-- ==== Sys2Proof/Machine/Vector.lean ====
section
/-!
DEFINITION. Vector engines (R82 to R96): the checks of a vector descriptor, its acceptance, and its
effect when the instruction completes.
-/

namespace Sys2Proof.Machine

open Sys2Proof

/-! ### Fields (Tables VEC-4, VEC-5) -/

structure VecF where
  vop    : Nat
  opfA   : Nat
  opfB   : Nat
  opfY   : Nat
  rqc    : Nat
  fe     : Nat
  any    : Bool
  engine : Nat
  bcast  : Nat
  axis   : Bool
  rows   : Nat
  cols   : Nat
  aRef   : Nat
  bRef   : Nat
  yRef   : Nat
  cRef   : Nat
  tensor : Nat
  rsvd   : Bool
  deriving DecidableEq, Repr

def vecFields (b : BitVec 352) : VecF :=
  { vop := fieldOf b 16 1, opfA := fieldOf b 17 1, opfB := fieldOf b 18 1, opfY := fieldOf b 19 1,
    rqc := fieldOf b 20 1, fe := fieldOf b 21 1, any := bitOf (fieldOf b 22 1) 7,
    engine := fieldBits b 22 3 0, bcast := fieldBits b 23 7 6, axis := bitOf (fieldOf b 23 1) 5,
    rows := fieldOf b 24 4, cols := fieldOf b 28 4, aRef := fieldOf b 32 6, bRef := fieldOf b 38 6,
    yRef := fieldOf b 44 6, cRef := fieldOf b 50 6, tensor := fieldOf b 56 4,
    rsvd := fieldBits b 22 6 4 == 0 && fieldBits b 23 4 0 == 0 }

/-- The vector operations (Table VEC-2). -/
inductive VecOp where
  | ew2 | ew1 | fma | reduce | argmax | requant | convert | curve | gather
  deriving DecidableEq, Repr

def VecOp.opcode (o : VecOp) : Byte :=
  match o with
  | .ew2 => 0x40 | .ew1 => 0x41 | .fma => 0x42 | .reduce => 0x43 | .argmax => 0x44
  | .requant => 0x45 | .convert => 0x46 | .curve => 0x47 | .gather => 0x48

def vecOpOf (b : Byte) : Option VecOp :=
  match b.toNat with
  | 0x40 => some .ew2 | 0x41 => some .ew1 | 0x42 => some .fma | 0x43 => some .reduce
  | 0x44 => some .argmax | 0x45 => some .requant | 0x46 => some .convert | 0x47 => some .curve
  | 0x48 => some .gather
  | _ => none

/-- How many VOP values an operation lists (Table VEC-2). -/
def VecOp.vops (o : VecOp) : Nat :=
  match o with
  | .ew2 => 5 | .ew1 => 4 | .reduce => 5 | .convert => 3 | _ => 1

def VecOp.usesB (o : VecOp) : Bool := o == .ew2 || o == .fma

def VecOp.usesC (o : VecOp) : Bool := o == .fma || o == .curve || o == .gather

/-- Shape of Y (Table VEC-2, R89). -/
def vecOutShape (o : VecOp) (f : VecF) : Nat × Nat :=
  match o with
  | .reduce | .argmax => if f.axis then (1, f.cols) else (f.rows, 1)
  | _ => (f.rows, f.cols)

/-- Shape of B under BCAST (Table VEC-5). -/
def vecBShape (f : VecF) : Nat × Nat :=
  match f.bcast with
  | 0 => (f.rows, f.cols)
  | 1 => (1, f.cols)
  | 2 => (f.rows, 1)
  | _ => (1, 1)

/-- VOP that forms products: MUL, SQUARE, SUMSQ and FMA accept no ACC64 factor (R87). -/
def vecIsProduct (o : VecOp) (f : VecF) : Bool :=
  match o with
  | .ew2 => f.vop == 2
  | .ew1 => f.vop == 2
  | .reduce => f.vop == 1
  | .fma => true
  | _ => false

/-- The checks of the descriptor's own fields (R87 to R96, R195). -/
def vecFieldsOk (o : VecOp) (f : VecF) (cfg : NumCfg) : Bool :=
  let okA := if o = .convert then f.opfA == 0 else (opfUnder cfg f.opfA).isSome
  let okB := if o.usesB then (opfUnder cfg f.opfB).isSome else f.opfB == 0 && f.bRef == 0
  let okY := if o = .argmax then f.opfY == 0 else (opfUnder cfg f.opfY).isSome
  let okC := o.usesC || f.cRef == 0
  let accA : Bool := match decodeOpf f.opfA with | some a => o != .convert && a.fmt == .acc64 | none => false
  let accB : Bool := match decodeOpf f.opfB with | some b => o.usesB && b.fmt == .acc64 | none => false
  let accY : Bool := match decodeOpf f.opfY with | some y => o != .argmax && y.fmt == .acc64 | none => false
  let group := match o with
    | .reduce => (if f.axis then f.rows else f.cols)
    | _ => 1
  decide (f.vop < o.vops) && okA && okB && okY && okC && f.rsvd
    && (f.bcast == 0 || o.usesB)
    && decide (f.rows * f.cols ≤ 268435456) && decide (group ≤ 16777216)
    && (if o == .argmax || o == .gather || accY then f.rqc == 0 else rqcOk cfg f.rqc f.fe)
    && !(vecIsProduct o f && (accA || accB))
    && !(o == .convert && accY)
    && !(cfg.tabby && o == .curve)
    && (o != .gather || (f.opfY == f.opfA &&
        (match decodeOpf f.opfA with | some a => a.dir == .row | none => false)))
    && (o != .gather || (f.cRef % 4 == 0))

/-! ### Outcomes (R96) -/

/-- DETAIL: engine and first affected output row. -/
def vecOutcm (st : Byte) (e row : Nat) : Outcm := outcm st (e * 2 ^ 28 + row) 0

def vecNoRow : Nat := 0xFFFFFFF

/-! ### Curve record (Table VEC-3) -/

structure Curve where
  knots : Nat
  span  : Int
  y     : Nat
  x0    : Int
  vals  : List Nat
  rsvd  : Bool
  deriving DecidableEq, Repr
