-- ==== Sys2Proof/Machine/Peers.lean ====
section
/-!
DEFINITION. Records between devices (R313 to R320, R322): agreement checks, puts, gets, atomics and signals
at the target, responses at the origin, HELLO, and the loss of a peer.
-/

namespace Sys2Proof.Machine

open Sys2Proof

/-! ### The loss of a peer (R317) -/

/-- One outstanding transaction to a peer ends with `st`. -/
def State.failXact (s : State) (x : Xact) (st : Byte) : State :=
  if x.kind = 4 then s
  else
    let s := { s with peruo := { s.peruo with
      xacts := s.peruo.xacts.filter (fun y => !(y.peer == x.peer && y.xtag == x.xtag)) } }
    match s.xfer x.queue x.seq with
    | some _ => s.failXfer x.queue x.seq st x.offset
    | none => s.complete x.queue x.seq
        (outcm st (if st = stCfgMismatch ∨ st = stViewChanged then x.peer else 0) 0)

/-- Every transaction and held record to `p` ends with `st`, and the collectives are looked at again. -/
def State.failPeer (s : State) (p : Nat) (st : Byte) : State :=
  let l := s.outstanding p
  let s := { s with peruo := { s.peruo with
    heldRecs := s.peruo.heldRecs.filter (fun x => x.peer != p)
    helloOut := s.peruo.helloOut.filter (fun x => x != p) } }
  (l.foldl (fun (s : State) x => s.failXact x st) s).pumpColls

/-- Members of the domain that a PEER_DOWN can reach. -/
def State.reachable (s : State) : List Nat :=
  ((List.range 64).map (fun d => podOf (s.obj 0x5000 3 0) d)).filter (fun p =>
    p != s.ownPod && (s.refusal p false).isNone)

/-- Peer `p` is LOST from here on. -/
def State.markLost (s : State) (p : Nat) : State :=
  ((s.setPeer p .lost).count 0x7939 4 1).failPeer p stPeerLost

/-- This device declares `p` lost and says so in its domain (R317). -/
def State.declareLost (s : State) (p : Nat) : State :=
  if s.peerState p = .member ∨ s.peerState p = .cfgMismatch then
    let s := s.setPeer p .lost
    let v := BitVec.ofNat 32 (viewNumber s.viewRecord)
    let s := s.reachable.foldl (fun (s : State) q =>
      s.sendNow q false 0 s.draft.deviceStep (.peerDown p v)) s
    s.markLost p
  else s

/-- A transaction, a HELLO or a packet of the peer's awaits an answer. -/
def State.awaitsPeer (s : State) (p : Nat) : Bool :=
  (s.outstanding p).any (fun x => x.kind != 4) || s.peruo.helloOut.contains p
    || decide (0 < (s.eth p).unacked)

def execXactTimeoutExpiry (peer : Nat) (s : State) : Result :=
  if s.ready ∧ s.awaitsPeer peer then .next (s.declareLost peer) else .next s

/-! ### Agreement (R313, R315) -/

/-- What becomes of an arriving record. -/
inductive Agree where
  | discard
  | refuse (st : Byte)
  | accept
  deriving DecidableEq, Repr

/-- A record of step `t` under header `h`: from a device that is not a member it is discarded, and one whose
pair or view differs is refused, the pair first (log 52). -/
def State.agree (s : State) (h : XHdr) (t : Nat) : Agree :=
  if h.dst ≠ s.ownPod ∨ !viewHas (s.viewAt t) h.src then .discard
  else if (h.epoch, h.digest) ≠ s.pairAt t ∨ s.peerState h.src = .cfgMismatch then .refuse stCfgMismatch
  else if h.view.toNat ≠ viewNumber (s.viewAt t) then .refuse stViewChanged
  else .accept

/-- NONMEMBER_FRAMES counts a frame from a device that is not a member. -/
def State.noteStranger (s : State) (h : XHdr) (t : Nat) : State :=
  if h.dst = s.ownPod ∧ !viewHas (s.viewAt t) h.src then s.count 0x7939 0xD 1 else s

/-- Answers the transaction of header `h`. -/
def State.respond (s : State) (h : XHdr) (t : Nat) (pod : Bool) (r : OutRec) : State :=
  s.sendNow h.src pod h.xtag t r

/-- An answer of status `st` alone. -/
def plainRsp (st : Byte) : OutRec := .rsp st 0 0 [] []

/-- The frame of a record of step `t` that arrives under `h`: `f` is its effect when both sides agree. -/
def State.onRecord (s : State) (h : XHdr) (t : Nat) (pod : Bool) (f : State → State) : Result :=
  if !s.ready then .next s
  else match s.agree h t with
    | .discard => .next (s.noteStranger h t)
    | .refuse st =>
      let s := s.count 0x7939 (if st = stCfgMismatch then 0 else 1) 1
      .next (s.respond h t pod (.rsp st 0 (BitVec.ofNat 32 s.ownPod) [] []))
    | .accept => .next (f s)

────────────────────

Report every line of the data in which "loss" appears.

at the target, responses at the origin, HELLO, and the loss of a peer.
/-! ### The loss of a peer (R317) -/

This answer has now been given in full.